Essayez de montrer que l'espace euclidien est une variété ##C^∞##.

Bonne journée.
 
  • #3
Salut Lavina. Merci à vous. First by the way : you could replace all the [tex]+\infty[/tex] by [tex]k[/tex].

I'm going to wright : [tex]\Psi o \Phi^{-1}(\phi(p), d_{\phi(p)}(X_{p}) )= (\psi o \phi^{-1}(p) , d_{\psi(p)} o d_{\phi(p)}^{-1}(X_{p}))[/tex] and I've got : [tex]\Phi(p, X_{p}) = (\phi(p), d_{\phi(p)}(X_{p})[/tex].
I know that [tex]\phi[/tex] like [tex]\psi[/tex] are homeomorphism. And that [tex]\psi o \phi^{-1}[/tex] is [tex]C^{+\infty}[/tex] because of the [tex]C^{+\infty}[/tex] differential manifold structure.

So for the first par of the 2 uplets it's done.

What about [tex]d_{\psi(p)} o d_{\phi(p)}^{-1}[/tex] is it an diffeormorphism [tex]C^{+\infty}[/tex] please?

And about [tex]d_{\phi(p)}[/tex], is it an homeomorphism please?

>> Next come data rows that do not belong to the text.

theorem State.einConfirm_kept {z : State} (s : State) (n : Nat) (hz : Kept z s) : Kept z (State.einConfirm s n) := by
  unfold State.einConfirm
  repeat' (first
    | with_reducible assumption
    | intro _
    | with_reducible apply State.sf_kept
    | with_reducible apply State.wrapF_kept
    | with_reducible apply State.taskEvent_kept
    | with_reducible apply State.setEin_kept
    | with_reducible apply State.wr64_kept
    | with_reducible apply State.einRecord_kept
    | with_reducible apply kept_foldl
    | with_reducible apply kept_foldl_fst
    | with_reducible apply kept_foldr
    | with_reducible apply kept_ite)

theorem execEinTransition_answers (t : Nat) (ein : Fin 16) (level : Bool) (s : State) : Answers (s.clock t) (execEinTransition t ein level s) := by
  unfold execEinTransition
  repeat' (first
    | with_reducible exact Kept.refl _
    | intro _
    | with_reducible apply answers_next
    | with_reducible apply State.clock_kept
    | with_reducible apply State.setEin_kept
    | with_reducible apply State.einConfirm_kept
    | with_reducible apply answers_ite)

theorem execEinConfirm_answers (t : Nat) (ein : Fin 16) (s : State) : Answers (s.clock t) (execEinConfirm t ein s) := by
  unfold execEinConfirm
  repeat' (first
    | with_reducible exact Kept.refl _
    | intro _
    | with_reducible apply answers_next
    | with_reducible apply State.clock_kept
    | with_reducible apply State.einConfirm_kept
    | with_reducible apply answers_ite)

theorem State.einReset_kept {z : State} (s : State) (hz : Kept z s) : Kept z (State.einReset s) := by
  unfold State.einReset
  repeat' (first
    | with_reducible assumption
    | intro _
    | with_reducible apply kept_foldl_snd
    | with_reducible apply kept_foldl
    | with_reducible apply kept_foldl_fst
    | with_reducible apply kept_foldr
    | with_reducible apply kept_ite
    | with_reducible apply kept_ite_fst
    | with_reducible apply kept_ite_snd
    | with_reducible apply kept_ite_third
    | fail_if_no_progress (with_reducible refine Kept.update ?_ rfl rfl rfl rfl rfl))

/-! Machine/Attic.lean -/

theorem State.wear_kept {z : State} (s : State) (hz : Kept z s) : Kept z (State.wear s) := by
  unfold State.wear
  repeat' (first
    | with_reducible assumption
    | intro _
    | with_reducible apply State.set0_kept
    | with_reducible apply kept_foldl_snd
    | with_reducible apply kept_foldl
    | with_reducible apply kept_foldl_fst
    | with_reducible apply kept_foldr
    | with_reducible apply kept_ite
    | with_reducible apply kept_ite_fst
    | with_reducible apply kept_ite_snd
    | with_reducible apply kept_ite_third
    | fail_if_no_progress (with_reducible refine Kept.update ?_ rfl rfl rfl rfl rfl))

theorem State.atcStore_kept {z : State} (s : State) (slot : Nat) (hz : Kept z s) : Kept z (State.atcStore s slot) := by
  unfold State.atcStore
  repeat' (first
    | with_reducible assumption
    | intro _
    | with_reducible apply State.set0_kept
    | with_reducible apply kept_foldl
    | with_reducible apply kept_foldl_fst
    | with_reducible apply kept_foldr
    | with_reducible apply kept_ite
    | with_reducible apply kept_ite_fst
    | with_reducible apply kept_ite_snd
    | with_reducible apply kept_ite_third
    | fail_if_no_progress (with_reducible refine Kept.update ?_ rfl rfl rfl rfl rfl))

theorem State.atcRead_kept {z : State} (s : State) (slot : Nat) (hz : Kept z s) : Kept z (State.atcRead s slot) := by
  unfold State.atcRead
  repeat' (first
    | with_reducible assumption
    | intro _
    | with_reducible apply State.set0_kept
    | with_reducible apply State.wr_kept
    | with_reducible apply kept_foldl_snd
    | with_reducible apply kept_foldl
    | with_reducible apply kept_foldl_fst
    | with_reducible apply kept_foldr
    | with_reducible apply kept_ite)

theorem State.atcCmd_kept {z : State} (s : State) (w : Nat) (hz : Kept z s) : Kept z (State.atcCmd s w) := by
  unfold State.atcCmd
  repeat' (first
    | with_reducible assumption
    | intro _
    | with_reducible apply State.atcStore_kept
    | with_reducible apply State.atcRead_kept
    | with_reducible apply kept_foldl
    | with_reducible apply kept_foldl_fst
    | with_reducible apply kept_foldr
    | with_reducible apply kept_ite
    | with_reducible apply kept_ite_fst
    | with_reducible apply kept_ite_snd
    | with_reducible apply kept_ite_third
    | fail_if_no_progress (with_reducible refine Kept.update ?_ rfl rfl rfl rfl rfl)
    | split)

theorem execAtcStore_answers (t : Nat) (party : Party) (slot : Fin 256) (s : State) : Answers (s.clock t) (execAtcStore t party slot s) := by
  unfold execAtcStore
  repeat' (first
    | with_reducible exact Kept.refl _
    | intro _
    | with_reducible apply answers_next
    | with_reducible apply State.hostWrite_kept
    | with_reducible apply State.atcStore_kept)

theorem execAtcRead_answers (t : Nat) (party : Party) (slot : Fin 256) (s : State) : Answers (s.clock t) (execAtcRead t party slot s) := by
  unfold execAtcRead
  repeat' (first
    | with_reducible exact Kept.refl _
    | intro _
    | with_reducible apply answers_next
    | with_reducible apply State.hostWrite_kept
    | with_reducible apply State.atcRead_kept)

theorem State.logFail_kept {z : State} (s : State) (hz : Kept z s) : Kept z s.logFail := by
  unfold State.logFail
  extract_lets page src s1
  have h1 : Kept z s1 := by
    refine kept_unst (s := s) id (fun hl => ?_) hz
    have hp : page.length = (s.evt.storing.map (·.1.length)).getD 0 := by
      simp only [page]; split <;> next h => simp [h]
    refine le_of_eq_of_le (b := s.evt.unst.length + page.length) ?_ (le_of_eq_of_le (by rw [hp]; rfl) hl)
    change (s.evt.unst ++ page.reverse).length + 0 = _
    simp only [List.length_append, List.length_reverse]
    omega
  exact State.set0_kept _ _ _ (State.logEvent_kept _ _ _ _ (State.assertErr_kept _ (State.gaspEntry_kept _ _ _ _ h1)))

theorem State.storeResult_kept {z : State} (s : State) (verified : Bool) (hz : Kept z s) : Kept z (State.storeResult s verified).2 := by
  unfold State.storeResult
  repeat' (first
    | with_reducible assumption
    | intro _
    | with_reducible apply State.wear_kept
    | with_reducible apply kept_foldl_snd
    | with_reducible apply kept_foldl
    | with_reducible apply kept_foldl_fst
    | with_reducible apply kept_foldr
    | with_reducible apply kept_ite
    | with_reducible apply kept_ite_fst
    | with_reducible apply kept_ite_snd)

theorem State.slotStored_kept {z : State} (s : State) (slot : Nat) (bytes : Bytes) (code : Nat) (hz : Kept z s) : Kept z (State.slotStored s slot bytes code) := by
  unfold State.slotStored
  repeat' (first
    | with_reducible assumption
    | intro _
    | with_reducible apply State.set0_kept
    | with_reducible apply kept_foldl
    | with_reducible apply kept_foldl_fst
    | with_reducible apply kept_foldr
    | with_reducible apply kept_ite
    | with_reducible apply kept_ite_fst
    | with_reducible apply kept_ite_snd
    | with_reducible apply kept_ite_third
    | fail_if_no_progress (with_reducible refine Kept.update ?_ rfl rfl rfl rfl rfl))

theorem State.pageStored_kept {z : State} (s : State) (page : List (Nat × LogEntry)) (code : Nat) (hz : Kept z s) :
    Kept z (s.pageStored page code) := by
  unfold State.pageStored
  split
  · have h1 : Kept z { s with evt := { s.evt with storing := none } } :=
      kept_unst id (fun hl => le_trans (Nat.add_le_add_left (Nat.zero_le _) s.evt.unst.length) hl) hz
    exact Kept.update h1 rfl rfl rfl rfl rfl
  · exact State.logFail_kept _ hz
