theorem execTsub_answers (vc : Fin 3) (s : State) : Answers s (execTsub vc s) := by
  unfold execTsub
  repeat' (first
    | with_reducible exact Kept.refl _
    | intro _
    | with_reducible apply answers_next
    | with_reducible apply State.vreg_kept)

theorem execTcmp_answers (vc : Fin 3) (s : State) : Answers s (execTcmp vc s) := by
  unfold execTcmp
  repeat' (first
    | with_reducible exact Kept.refl _
    | intro _
    | with_reducible apply answers_next
    | with_reducible apply State.vreg_kept)

theorem execBrf_answers (vc : Fin 3) (s : State) : Answers s (execBrf vc s) := by
  unfold execBrf
  repeat' (first
    | with_reducible exact Kept.refl _
    | intro _
    | with_reducible apply answers_next
    | with_reducible apply State.vexec_kept)

theorem execLoopOp_answers (vc : Fin 3) (s : State) : Answers s (execLoopOp vc s) := by
  unfold execLoopOp
  repeat' (first
    | with_reducible exact Kept.refl _
    | intro _
    | with_reducible apply answers_next
    | with_reducible apply State.vexec_kept)

theorem execEmitOp_answers (vc : Fin 3) (s : State) : Answers s (execEmitOp vc s) := by
  unfold execEmitOp
  repeat' (first
    | with_reducible exact Kept.refl _
    | intro _
    | with_reducible apply answers_next
    | with_reducible apply State.vexec_kept)

theorem execEndOp_answers (vc : Fin 3) (s : State) : Answers s (execEndOp vc s) := by
  unfold execEndOp
  repeat' (first
    | with_reducible exact Kept.refl _
    | intro _
    | with_reducible apply answers_next
    | with_reducible apply State.endTask_kept
    | with_reducible apply State.setChan_kept
    | with_reducible apply answers_ite
    | with_reducible assumption
    | intro _
    | with_reducible apply kept_foldl
    | with_reducible apply kept_foldl_fst
    | with_reducible apply kept_foldr
    | with_reducible apply kept_ite
    | with_reducible apply kept_ite_fst
    | with_reducible apply kept_ite_snd
    | with_reducible apply kept_ite_third
    | fail_if_no_progress (with_reducible refine Kept.update ?_ rfl rfl rfl rfl rfl)
    | split
    | extract_lets)

theorem execInvalidInstruction_answers (vc : Fin 3) (s : State) : Answers s (execInvalidInstruction vc s) := by
  unfold execInvalidInstruction
  repeat' (first
    | with_reducible exact Kept.refl _
    | intro _
    | with_reducible apply answers_next
    | with_reducible apply State.endTask_kept
    | with_reducible apply State.raise_kept
    | with_reducible apply State.setChan_kept
    | with_reducible apply answers_ite)

theorem execTaskStart_answers (t : Nat) (s : State) : Answers (s.clock t) (execTaskStart t s) := by
  unfold execTaskStart
  repeat' (first
    | with_reducible exact Kept.refl _
    | intro _
    | with_reducible apply answers_next
    | with_reducible apply State.clock_kept
    | with_reducible apply State.setChan_kept
    | with_reducible apply State.trace_kept
    | with_reducible apply kept_foldl_snd
    | with_reducible apply answers_ite
    | with_reducible assumption
    | intro _
    | with_reducible apply kept_foldl
    | with_reducible apply kept_foldl_fst
    | with_reducible apply kept_foldr
    | with_reducible apply kept_ite
    | with_reducible apply kept_ite_fst
    | with_reducible apply kept_ite_snd
    | with_reducible apply kept_ite_third
    | fail_if_no_progress (with_reducible refine Kept.update ?_ rfl rfl rfl rfl rfl)
    | split)

theorem execTaskWcet_answers (t : Nat) (vc : Fin 3) (s : State) : Answers (s.clock t) (execTaskWcet t vc s) := by
  unfold execTaskWcet
  repeat' (first
    | with_reducible exact Kept.refl _
    | intro _
    | with_reducible apply answers_next
    | with_reducible apply State.raise_kept
    | with_reducible apply State.clock_kept
    | with_reducible apply State.setChan_kept
    | with_reducible apply answers_ite
    | with_reducible assumption
    | intro _
    | with_reducible apply kept_foldl
    | with_reducible apply kept_foldl_fst
    | with_reducible apply kept_foldr
    | with_reducible apply kept_ite
    | with_reducible apply kept_ite_fst
    | with_reducible apply kept_ite_snd
    | with_reducible apply kept_ite_third
    | fail_if_no_progress (with_reducible refine Kept.update ?_ rfl rfl rfl rfl rfl)
    | split
    | extract_lets)

theorem State.recordCycles_kept {z : State} (s : State) (hz : Kept z s) : Kept z (State.recordCycles s) := by
  unfold State.recordCycles
  repeat' (first
    | with_reducible assumption
    | intro _
    | with_reducible apply State.peakF_kept
    | with_reducible apply State.set0_kept)

theorem State.overrunTick_kept {z : State} (s : State) (hz : Kept z s) : Kept z (State.overrunTick s) := by
  unfold State.overrunTick
  repeat' (first
    | with_reducible assumption
    | intro _
    | with_reducible apply State.setChan_kept
    | with_reducible apply kept_foldl_snd
    | with_reducible apply kept_foldl
    | with_reducible apply kept_foldl_fst
    | with_reducible apply kept_foldr
    | with_reducible apply kept_ite
    | with_reducible apply kept_ite_fst
    | with_reducible apply kept_ite_snd
    | with_reducible apply kept_ite_third
    | fail_if_no_progress (with_reducible refine Kept.update ?_ rfl rfl rfl rfl rfl))
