theorem execRailRetry_answers (t : Nat) (s : State) : Answers (s.clock t) (execRailRetry t s) := by
  unfold execRailRetry
  repeat' (first
    | with_reducible exact Kept.refl _
    | intro _
    | with_reducible apply answers_next
    | with_reducible apply State.clock_kept
    | with_reducible apply answers_ite
    | with_reducible assumption
    | intro _
    | with_reducible apply kept_foldl
    | with_reducible apply kept_foldl_fst
    | with_reducible apply kept_foldr
    | with_reducible apply kept_ite
    | with_reducible apply kept_ite_fst
    | with_reducible apply kept_ite_snd
    | with_reducible apply kept_ite_third
    | fail_if_no_progress (with_reducible refine Kept.update ?_ rfl rfl rfl rfl rfl)
    | split
    | extract_lets)

theorem execThermalWarning_answers (t : Nat) (s : State) : Answers (s.clock t) (execThermalWarning t s) := by
  unfold execThermalWarning
  repeat' (first
    | with_reducible exact Kept.refl _
    | intro _
    | with_reducible apply answers_next
    | with_reducible apply State.assertErr_kept)

theorem execBelowRetentionLimit_answers (t : Nat) (s : State) : Answers (s.clock t) (execBelowRetentionLimit t s) :=
  answers_next (Kept.update (kept_gasp (l := []) (fun _ => Nat.zero_le _) (Kept.refl _)) rfl rfl rfl rfl rfl)

/-! Machine/Sync.lean -/

theorem execSyntonLoss_answers (t : Nat) (s : State) : Answers (s.clock t) (execSyntonLoss t s) := by
  unfold execSyntonLoss
  repeat' (first
    | with_reducible exact Kept.refl _
    | intro _
    | with_reducible apply answers_next
    | with_reducible apply State.sf_kept
    | with_reducible apply State.raise_kept
    | with_reducible apply State.clock_kept
    | with_reducible apply State.set0_kept
    | with_reducible apply answers_ite
    | with_reducible assumption
    | intro _
    | with_reducible apply kept_foldl
    | with_reducible apply kept_foldl_fst
    | with_reducible apply kept_foldr
    | with_reducible apply kept_ite
    | with_reducible apply kept_ite_fst
    | with_reducible apply kept_ite_snd
    | with_reducible apply kept_ite_third
    | fail_if_no_progress (with_reducible refine Kept.update ?_ rfl rfl rfl rfl rfl)
    | split
    | extract_lets)

theorem State.applyYSource_kept {z : State} (s : State) (hz : Kept z s) : Kept z (State.applyYSource s) := by
  unfold State.applyYSource
  repeat' (first
    | with_reducible assumption
    | intro _
    | with_reducible apply State.set0_kept
    | with_reducible apply State.sf_kept
    | with_reducible apply kept_foldl
    | with_reducible apply kept_foldl_fst
    | with_reducible apply kept_foldr
    | with_reducible apply kept_ite
    | with_reducible apply kept_ite_fst
    | with_reducible apply kept_ite_snd
    | with_reducible apply kept_ite_third
    | fail_if_no_progress (with_reducible refine Kept.update ?_ rfl rfl rfl rfl rfl)
    | split)

theorem State.setSource_kept {z : State} (s : State) (n : Nat) (hz : Kept z s) : Kept z (State.setSource s n) := by
  unfold State.setSource
  repeat' (first
    | with_reducible assumption
    | intro _
    | with_reducible apply State.sourcePort_kept
    | with_reducible apply kept_foldl
    | with_reducible apply kept_foldl_fst
    | with_reducible apply kept_foldr
    | with_reducible apply kept_ite
    | with_reducible apply kept_ite_fst
    | with_reducible apply kept_ite_snd
    | with_reducible apply kept_ite_third
    | fail_if_no_progress (with_reducible refine Kept.update ?_ rfl rfl rfl rfl rfl))

theorem State.checkRef_kept {z : State} (s : State) (m : SyncMsg) (hz : Kept z s) : Kept z (State.checkRef s m) := by
  unfold State.checkRef
  repeat' (first
    | with_reducible assumption
    | intro _
    | with_reducible apply State.assertErr_kept
    | with_reducible apply State.trigger_kept
    | with_reducible apply State.raise_kept
    | with_reducible apply kept_foldl
    | with_reducible apply kept_foldl_fst
    | with_reducible apply kept_foldr
    | with_reducible apply kept_ite
    | with_reducible apply kept_ite_fst
    | with_reducible apply kept_ite_snd
    | with_reducible apply kept_ite_third
    | fail_if_no_progress (with_reducible refine Kept.update ?_ rfl rfl rfl rfl rfl)
    | split)

theorem State.sync_kept {z : State} (s : State) (n ingress : Nat) (m : SyncMsg) (hz : Kept z s) : Kept z (State.sync s n ingress m) := by
  unfold State.sync
  repeat' (first
    | with_reducible assumption
    | intro _
    | with_reducible apply State.setSource_kept
    | with_reducible apply State.setMaster_kept
    | with_reducible apply State.ingress_kept
    | with_reducible apply State.wr_kept
    | with_reducible apply State.set0_kept
    | with_reducible apply State.checkRef_kept
    | with_reducible apply State.sendSync_kept
    | with_reducible apply kept_foldl_snd
    | with_reducible apply kept_foldl
    | with_reducible apply kept_foldl_fst
    | with_reducible apply kept_foldr
    | with_reducible apply kept_ite
    | with_reducible apply kept_ite_fst
    | with_reducible apply kept_ite_snd
    | with_reducible apply kept_ite_third
    | fail_if_no_progress (with_reducible refine Kept.update ?_ rfl rfl rfl rfl rfl))

theorem execSyncReceived_answers (t : Nat) (port : Fin 257) (ingress : Nat) (msg : SyncMsg) (s : State) : Answers (s.clock t) (execSyncReceived t port ingress msg s) := by
  unfold execSyncReceived
  repeat' (first
    | with_reducible exact Kept.refl _
    | intro _
    | with_reducible apply answers_next
    | with_reducible apply State.clock_kept
    | with_reducible apply State.ctlRead_kept
    | with_reducible apply State.sync_kept
    | with_reducible apply State.ingress_kept
    | with_reducible apply answers_ite)

/-! Machine/TickFlow.lean -/

theorem State.latchOutputs_kept {z : State} (s : State) (hz : Kept z s) : Kept z (State.latchOutputs s) := by
  unfold State.latchOutputs
  repeat' (first
    | with_reducible assumption
    | intro _
    | with_reducible apply State.applyYSource_kept
    | with_reducible apply State.fbSlots_kept
    | with_reducible apply State.outputSentences_kept
    | with_reducible apply kept_foldl_snd
    | with_reducible apply kept_foldl
    | with_reducible apply kept_foldl_fst
    | with_reducible apply kept_foldr
    | with_reducible apply kept_ite
    | with_reducible apply kept_ite_fst
    | with_reducible apply kept_ite_snd
    | with_reducible apply kept_ite_third
    | fail_if_no_progress (with_reducible refine Kept.update ?_ rfl rfl rfl rfl rfl))

theorem State.newTick_kept {z : State} (s : State) (hz : Kept z s) : Kept z (State.newTick s) := by
  unfold State.newTick
  repeat' (first
    | with_reducible assumption
    | intro _
    | with_reducible apply State.afterTest_kept
    | with_reducible apply State.bump_kept
    | with_reducible apply State.setChan_kept
    | with_reducible apply kept_foldl_snd
    | with_reducible apply kept_foldl
    | with_reducible apply kept_foldl_fst
    | with_reducible apply kept_foldr
    | with_reducible apply kept_ite
    | with_reducible apply kept_ite_fst
    | with_reducible apply kept_ite_snd
    | with_reducible apply kept_ite_third
    | fail_if_no_progress (with_reducible refine Kept.update ?_ rfl rfl rfl rfl rfl))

Thank you in advance and have a nice afternoon:biggrin:.
 
  • #4
Calabi said:
Salut Lavina. Merci à vous. First by the way : you could replace all the [tex]+\infty[/tex] by [tex]k[/tex].
No. The derivative of a k times differentiable function might only be (k-1) times differentiable. There are examples of continuously differentiable functions whose derivative is nowhere differentiable.

I'm going to wright : [tex]\Psi o \Phi^{-1}(\phi(p), d_{\phi(p)}(X_{p}) )= (\psi o \phi^{-1}(p) , d_{\psi(p)} o d_{\phi(p)}^{-1}(X_{p}))[/tex] and I've got : [tex]\Phi(p, X_{p}) = (\phi(p), d_{\phi(p)}(X_{p})[/tex].
I know that [tex]\phi[/tex] like [tex]\psi[/tex] are homeomorphism. And that [tex]\psi o \phi^{-1}[/tex] is [tex]C^{+\infty}[/tex] because of the [tex]C^{+\infty}[/tex] differential manifold structure.

So for the first par of the 2 uplets it's done.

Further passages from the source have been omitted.